Fukushima 50の紹介:2019年日本映画。2011年3月11日に起こった未曾有の大災害、東日本大震災。東京電力福島第一原子力発電所は大津波に襲われ、電源喪失、建屋の水素爆発と想定外の事態に見舞われた。この映画は、当時の吉田所長などへの取材を基に書かれた門田隆将の原作をもとに、事態の収拾のために闘った職員たちの5日間を描いている。監督は『沈まぬ太陽』『空母いぶき』の若松節朗。現場を指揮する当直長伊崎に佐藤浩市、作品中唯一実名で登場する吉田昌郎所長に渡部謙、と日本を代表するふたりの俳優が主役をつとめている。
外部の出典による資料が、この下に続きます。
theorem witness_BuildHandsOver_control :
    let due := fun w : Win => ({ kind := .offer, tag := 5, due := w, placed := false } : Pending)
    let s := fun (area : ZoneSet) (w : Win) => building Plan.reset { sub0 with area := area, pending := some (due w) } msg0
    (∀ area w, Canonical (s area w) ∧ StoreAgrees (s area w)) ∧
      ((due 3).due ≠ (s 0x80 3).now + 2 ∧ (due 2).due = (s 0x80 2).now + 2) ∧ (due 1).due = (s 0x80 1).now + 2 - 1 ∧
      winLater (s 0x80 0xFFFFFFFF).now (due 0xFFFFFFFF).due = true ∧
      ((0x0F : ZoneSet) &&& availableZones (s 0x0F 2) = 0 ∧ (0x80 : ZoneSet) &&& availableZones (s 0x80 2) ≠ 0) :=
  ⟨fun _ _ => ⟨building_canonical _ _ _, building_agrees _ _ (by decide) (by decide)⟩, by decide, by decide, by decide,
    by decide⟩

theorem witness_BuildFitsCapacity :
    let s := { withZone0 (fun x => { x with link := .linked, onAir := true, inService := true }) with
      settings.capacity := Vector.replicate 8 24 }
    s.due.build = true ∧ 24 ≤ s.settings.capacity[(7 : Fin 8)] ∧ ((after (.windowBuild {}) s).zone 7).lastBuild ≠ none := by
  decide

/-- A candidate of a class. -/
def cand (serial : Nat) (c : MsgClass) : Candidate := { serial := serial, cls := c, cells := 2, zones := 1 }

theorem witness_BuilderChoices :
    (∃ d ∈ [cand 1 .urgent, cand 2 .routine], MsgClass.urgent.toNat < d.cls.toNat) ∧
      (∀ d ∈ [cand 1 .urgent], ¬ MsgClass.urgent.toNat < d.cls.toNat) ∧ [cand 1 .urgent] ≠ [] ∧
      { sub0 with twoWay := false }.twoWay = false ∧ sub0.lastKnown = none ∧ 2 ≤ 2 ∧
      (sub0.twoWay = true ∧ { sub0 with lastKnown := some 1 }.lastKnown = some 1) := by decide

/-- A message LOADED for now in zone 7's acknowledged load, or in none. -/
def onAir0 (x : Subscriber) (m : Message) (loads : List Load) : State :=
  withMsg x { m with state := .loaded, due := some 0 } (withZone0 fun z => { z with link := .linked, held := loads })

/-- The load of window 0, acknowledged. -/
def acked : Load := { load0 with window := 0, xfer := .acknowledged }

theorem witness_LoadDeclaration :
    let missed := onAir0 sub0 msg0 [{ acked with xfer := .abandoned }]
    let sent := onAir0 sub0 msg0 [acked]
    let oneWay := onAir0 { sub0 with twoWay := false } { msg0 with repeats := 1 } [acked]
    (missed.due.declaration = true ∧ calList missed.now missed.dueCal = [1] ∧
      missed.msg? 1 = some { msg0 with state := .loaded, due := some 0 } ∧
      missed.sub? 16383 = some { sub0 with queue := [1] } ∧
      (onAirItems missed.now missed).filter (fun e => e.2.isMessage 1) = []) ∧
      ((onAirItems sent.now sent).filter (fun e => e.2.isMessage 1) ≠ [] ∧ sub0.twoWay = true) ∧
      ((onAirItems oneWay.now oneWay).filter (fun e => e.2.isMessage 1) ≠ [] ∧
        (oneWay.sub? 16383).map Subscriber.twoWay = some false) ∧ (2 ∉ calList sent.now sent.dueCal) := by decide

theorem witness_LoadDeclaration_begin :
    let s := withZone0 fun x => { x with link := .linked, held := [{ load0 with window := 0, xfer := .sending }, load0] }
    let others := (s.zone 7).held.filter fun ld => ld.window ≠ s.now
    (others.map Load.window).Nodup ∧ ((s.zone 7).link = .linked ∧ (s.zone 7).probeMs = none) ∧
      (∀ x ∈ others, x.xfer ≠ .sending) ∧ BeginsSend s.now others load0 [{ load0 with xfer := .sending, sends := 1 }] ∧
      (s.zone 0).link ≠ .linked :=
  ⟨by decide, by decide, by decide, ⟨[], [], by decide, by decide, by decide, by decide, by decide⟩, by decide⟩

/-- A pending control item of tag 5, due now. -/
def pend (k : ControlKind) : Pending := { kind := k, tag := 5, due := 0, placed := true }

theorem witness_ControlItemsOnAir :
    let offer := onAir0 { sub0 with pending := some (pend .offer), tag := some 5, tagState := .offered } msg0 [acked]
    let withdraw := { onAir0 { sub0 with pending := some (pend .withdraw) } msg0
      [{ acked with items := [.control .withdraw 16383 200 5] }] with coolDown := [(5, none)] }
    (offer.due.declaration = true ∧ (offer.sub? 16383).bind Subscriber.pending = some (pend .offer) ∧
      (pend .offer).due = offer.now ∧ ((7 : Fin 8), LoadItem.control .offer 16383 200 5) ∈ onAirItems offer.now offer) ∧
      (withdraw.due.declaration = true ∧ (withdraw.sub? 16383).bind Subscriber.pending = some (pend .withdraw) ∧
        ((7 : Fin 8), LoadItem.control .withdraw 16383 200 5) ∈ onAirItems withdraw.now withdraw ∧
        (5, none) ∈ withdraw.coolDown) := by decide

theorem witness_ControlItemsOnAir_stale :
    let stale := fun w : Win => { onAir0 sub0 msg0 [{ acked with items := [.control .withdraw 16383 200 5] }] with
      coolDown := [(5, some w), (6, none)] }
    ((stale 5).due.declaration = true ∧ ((stale 5).sub? 16383).bind Subscriber.pending = none ∧
      ((7 : Fin 8), LoadItem.control .withdraw 16383 200 5) ∈ onAirItems (stale 5).now (stale 5)) ∧
      ((5, some 5) ∈ (stale 5).coolDown ∧ winLater ((stale 5).now + 4 + 2) 5 = true) ∧
      (winLater ((stale 6).now + 4 + 2) 6 = false ∧ (6, none) ∈ (stale 6).coolDown) := by decide

/-- A message SENT with its deadline one window ago. -/
def sent0 (x : Subscriber) (m : Message) : State :=
  { withMsg x { m with state := .sent, deadline := some 4 } st with clock.now := 5 }

theorem witness_DeadlineExamination :
    let s := sent0 sub0 { msg0 with backoff := 7 }
    (s.due.deadline = true ∧ s.msg? 1 = some { msg0 with backoff := 7, state := .sent, deadline := some 4 } ∧
      s.sub? 16383 = some { sub0 with queue := [1] } ∧ winLater s.now 4 = true) ∧
      (msg0.attempts < (s.plan sub0.plan).retryLimit + 1) ∧
      ((s.plan sub0.plan).retryLimit + 1 ≤ { msg0 with attempts := 1 }.attempts ∧ (s.plan sub0.plan).hold = false) ∧
      ({ Plan.reset with hold := true }.hold = true) ∧ 0 < { msg0 with repeats := 1 }.repeats ∧ msg0.repeats = 0 ∧
      (msg0.overdue s.now = false) := by decide

/-- An open entry of the subscriber, first heard two windows ago. -/
def entry0 : MergeEntry := { kind := .ack, slot := 16383, pager := 200, seq := 63, first := 3, sites := 0x8000 }

theorem witness_MergeClose :
    let s := { withSub sub0 st with clock.now := 5, merge := [entry0] }
    s.due.mergeClose = true ∧ s.settings.mergeSpan ≤ (s.now - entry0.first).toNat ∧ s.sub? 16383 = some sub0 ∧
      sub0.twoWay = true ∧ sub0.pager = entry0.pager := by decide

/-- Two entries of one slot close at once; the sites of the newer lie outside the service area. -/
theorem witness_MergeClose_two :
    let older := { entry0 with kind := .gap, sites := 1 }
    let s := { withSub sub0 st with clock.now := 5, merge := [older, entry0] }
    (s.merge.filter fun e => decide (s.settings.mergeSpan ≤ (s.now - e.first).toNat) && decide (e.slot = 16383)) =
        [] ++ older :: [entry0] ∧ s.sub? 16383 = some sub0 ∧ sub0.twoWay = true ∧ sub0.pager = older.pager ∧
      zonesOfSites s.settings older.sites &&& sub0.area ≠ 0 ∧ zonesOfSites s.settings entry0.sites &&& sub0.area = 0 ∧
      s.sub? 5 = none := by decide

/-- An offer wait entry whose deadline was one window ago. -/
def wait0 (offers : Nat) : State :=
  { withSub { sub0 with tag := some 5, tagState := .offered, offers := offers } st with
    tags := [(5, 16383)], clock.now := 5, offerWait := [{ slot := 16383, tag := 5, deadline := 4 }] }

theorem witness_OfferDeadline :
    ((wait0 1).due.offerDeadline = true ∧ ((wait0 1).offerWait.map OfferWait.slot).Nodup ∧ winLater (wait0 1).now 4 = true ∧
      winLater (wait0 1).now 5 = false) ∧
      ((wait0 1).sub? 16383).map Subscriber.offers = some 1 ∧
      (((wait0 2).sub? 16383).map Subscriber.offers = some 2 ∧ (wait0 2).inFlight 16383 = false) ∧
      (onAir0 sub0 msg0 []).inFlight 16383 = true := by decide

theorem witness_IdleRelease :
    { tagged with clock.now := 2881 }.due.idleRelease = true ∧ TagsPlaced { tagged with clock.now := 2881 } ∧
      winLater ({ tagged with clock.now := 2881 }.now - BitVec.ofNat 32 (tagged.settings.tagIdle * 96)) 0 = true :=
  ⟨by decide, ⟨tagged_placed.canonical, tagged_placed.once, tagged_placed.agree⟩, by decide⟩

theorem witness_WindowStartSends :
    let test := withZone0 fun x => { x with link := .test }
    let linked := withZone0 fun x => { x with link := .linked }
    st.due.probe.getLsbD 7 = true ∧ (linked.zone 7).link = .linked ∧ (linked.zone 7).onAir = false ∧
      (∀ ld ∈ (linked.zone 7).held, ld.xfer ≠ .sending) ∧ st.due.testLoad.getLsbD 7 = true ∧ (test.zone 7).link = .test ∧
      (st.zone 7).link ≠ .test := by decide

/-- A page with one record more to take, FILLING since window 0. -/
def filling (written : Nat) : State :=
  { scanning with portA := { scanning.portA with current := some { page0 with written := written }, queue := [.periodEnd 0 0 0] } }

theorem witness_SealDelayExpiry :
    let s := { filling 1 with clock.now := 8 }
    ((s.port .A).sealDue = true ∧ (s.port .A).area = some 0x10000 ∧
      (s.port .A).current = some { page0 with written := 1 } ∧ 0x10000 + 0x10000 ≤ page0.address) ∧
      (s.settings.sealDelay ≤ (s.now - page0.since).toNat) ∧ (s.port .A).locked = false ∧
      ¬ (s.settings.sealDelay ≤ ({ s with clock.now := 7 }.now - page0.since).toNat) := by decide

/-- A FREE entry with the lowest valid address. -/
def free0 : PageEntry := { address := 2048, mark := 1 }

theorem witness_PageChoice :
    let s := { scanning with portA.queue := [.delivery 1], portA.search := 15 }
    let unused : List (Option PageEntry) := List.replicate 16 (some { address := 0, mark := 0 })
    ((s.port .A).queue ≠ [] ∧ (s.port .A).current = none ∧ (s.port .A).stalled = false) ∧
      ({ s with portA.area := none }.port .A).area = none ∧ (s.port .A).area = some 0x10000 ∧
      (∀ j < 16, ∃ e, unused.getD j none = some e ∧ e.mark = 0) ∧
      ((unused.set 14 (some free0)).getD 14 none = some free0 ∧ free0.mark = 1 ∧ free0.address ≠ 0 ∧
        free0.address.toNat % 2048 = 0) := by
  refine ⟨by decide, by decide, by decide, fun j hj => ?_, by decide⟩
  exact ⟨{ address := 0, mark := 0 }, by interval_cases j <;> rfl, rfl⟩

theorem witness_PageChoice_errors :
    let s := { scanning with portA.queue := [.delivery 1], portA.search := 15 }
    let unused : Option PageEntry := some { address := 0, mark := 0 }
    let pages := fun e : Option PageEntry => e :: List.replicate 15 unused
    ((s.port .A).queue ≠ [] ∧ (s.port .A).current = none ∧ (s.port .A).stalled = false) ∧
      ((s.port .A).search.val + 0) % 16 = 15 ∧ ((s.port .A).search.val + 1) % 16 = 0 ∧
      (∀ e, (pages e).getD 15 none = unused ∧ (pages e).getD 0 none = e) ∧
      ({ filling := true : Bus }.filling = true ∧ free0.mark = 1 ∧ free0.address.toNat % 2048 = 0) :=
  ⟨by decide, by decide, by decide, fun _ => ⟨rfl, rfl⟩, by decide⟩

theorem witness_JournalRecordWrite :
    let s := filling 62
    (s.port .A).area = some 0x10000 ∧ (s.port .A).current = some page0 ∧ (s.port .A).queue = [.periodEnd 0 0 0] ∧
      (s.port .A).recordOwed = false ∧ page0.sealOwed = false ∧ page0.written < 63 ∧
      0x10000 + 0x10000 ≤ page0.address ∧ page0.written = 62 ∧ { page0 with written := 61 }.written < 62 ∧
      (s.port .A).locked = false := by decide

theorem witness_JournalRecordWrite_message :
    let m := { msg0 with state := .final, owesOutcome := true, charge := some 7, disposition := some .delivered }
    let s := fun it : Item => { withMsg sub0 m (filling 61) with portA.queue := [it] }
    ((s (.outcome 1)).port .A).queue = .outcome 1 :: [] ∧ (s (.outcome 1)).msg? 1 = some m ∧
      ((s (.delivery 1)).port .A).queue = .delivery 1 :: [] ∧ (s (.delivery 1)).msg? 1 = some m ∧
      ((s (.outcome 1)).port .A).current = some { page0 with written := 61 } := by decide

theorem witness_ReportWritten :
    let m := { msg0 with state := .final, owesOutcome := true }
    (withMsg sub0 m st).msg? 1 = some m ∧ m.owesOutcome = true ∧ m.owesDelivery = false ∧
      { m with owesDelivery := true }.owesDelivery = true ∧ m.chained :=
  ⟨by decide, by decide, by decide, by decide, tone_chained (by decide)⟩

theorem witness_HeaderRefreshed :
    (scanning.port .A).headerDue = true ∧ (scanning.port .A).area = some 0x10000 ∧
      ∃ t, exec (.headerRefresh .A {}) scanning = .next t := ⟨by decide, by decide, _, rfl⟩

theorem witness_ScanEnd :
    let r : ScanRun := { start := 60, examined := 0, lastTaken := none, answered := false }
    ((scanning.port .A).scan = some r ∧ (scanning.port .A).kept = [] ∧ (scanning.port .A).stalled = false ∧
      (scanning.port .A).recordOwed = false ∧ (scanning.port .A).current = none) ∧
      { r with lastTaken := some 63 }.lastTaken = some 63 ∧
      ({ scanning with portA.stalled := true }.port .A).stalled = true ∧ (scanning.port .A).area = some 0x10000 ∧
      (scanning.port .A).scan.isSome = true := by decide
監督: 若松節朗 キャスト:佐藤浩市(伊崎利夫)、渡辺謙(吉田昌郎)、吉岡秀隆(前田拓実)、安田成美(浅野真里)、緒形直人(野尻庄一)、火野正平(大森久夫)、平田満(平山茂)、段田安則(竹丸吾郎)、篠井英介(小野寺秀樹)、佐野史郎(内閣総理大臣)、ダンカン(福島民友新聞記者)、吉岡里帆(伊崎遥香)、富田靖子(伊崎智子)ほか
映画「Fukushima50」ネタバレあらすじ結末と感想
映画「Fukushima50」のあらすじをネタバレ解説。予告動画、キャスト紹介、感想、レビューを掲載。ストーリーのラストまで簡単に解説します。
Fukushima50の予告編 動画
映画「Fukushima50」解説
この解説記事には映画「Fukushima50」のネタバレが含まれます。あらすじを結末まで解説していますので映画鑑賞前の方は閲覧をご遠慮ください。
Fukushima50のネタバレあらすじ:起
2011年3月11日PM2:46。東京電力福島第一原子力発電所は大きな揺れに見舞われました。原子炉建屋を管理する中央制御室(通称「中操」)では、停電するものの非常用電源によって電力は復旧し、様々な確認作業が行われていました。そんななか、津波警報にも「ここは大丈夫」と思っていた作業員たちを巨大な津波が襲います。それによって電源は失われ、原子炉を冷やすことができなくなってしまいました。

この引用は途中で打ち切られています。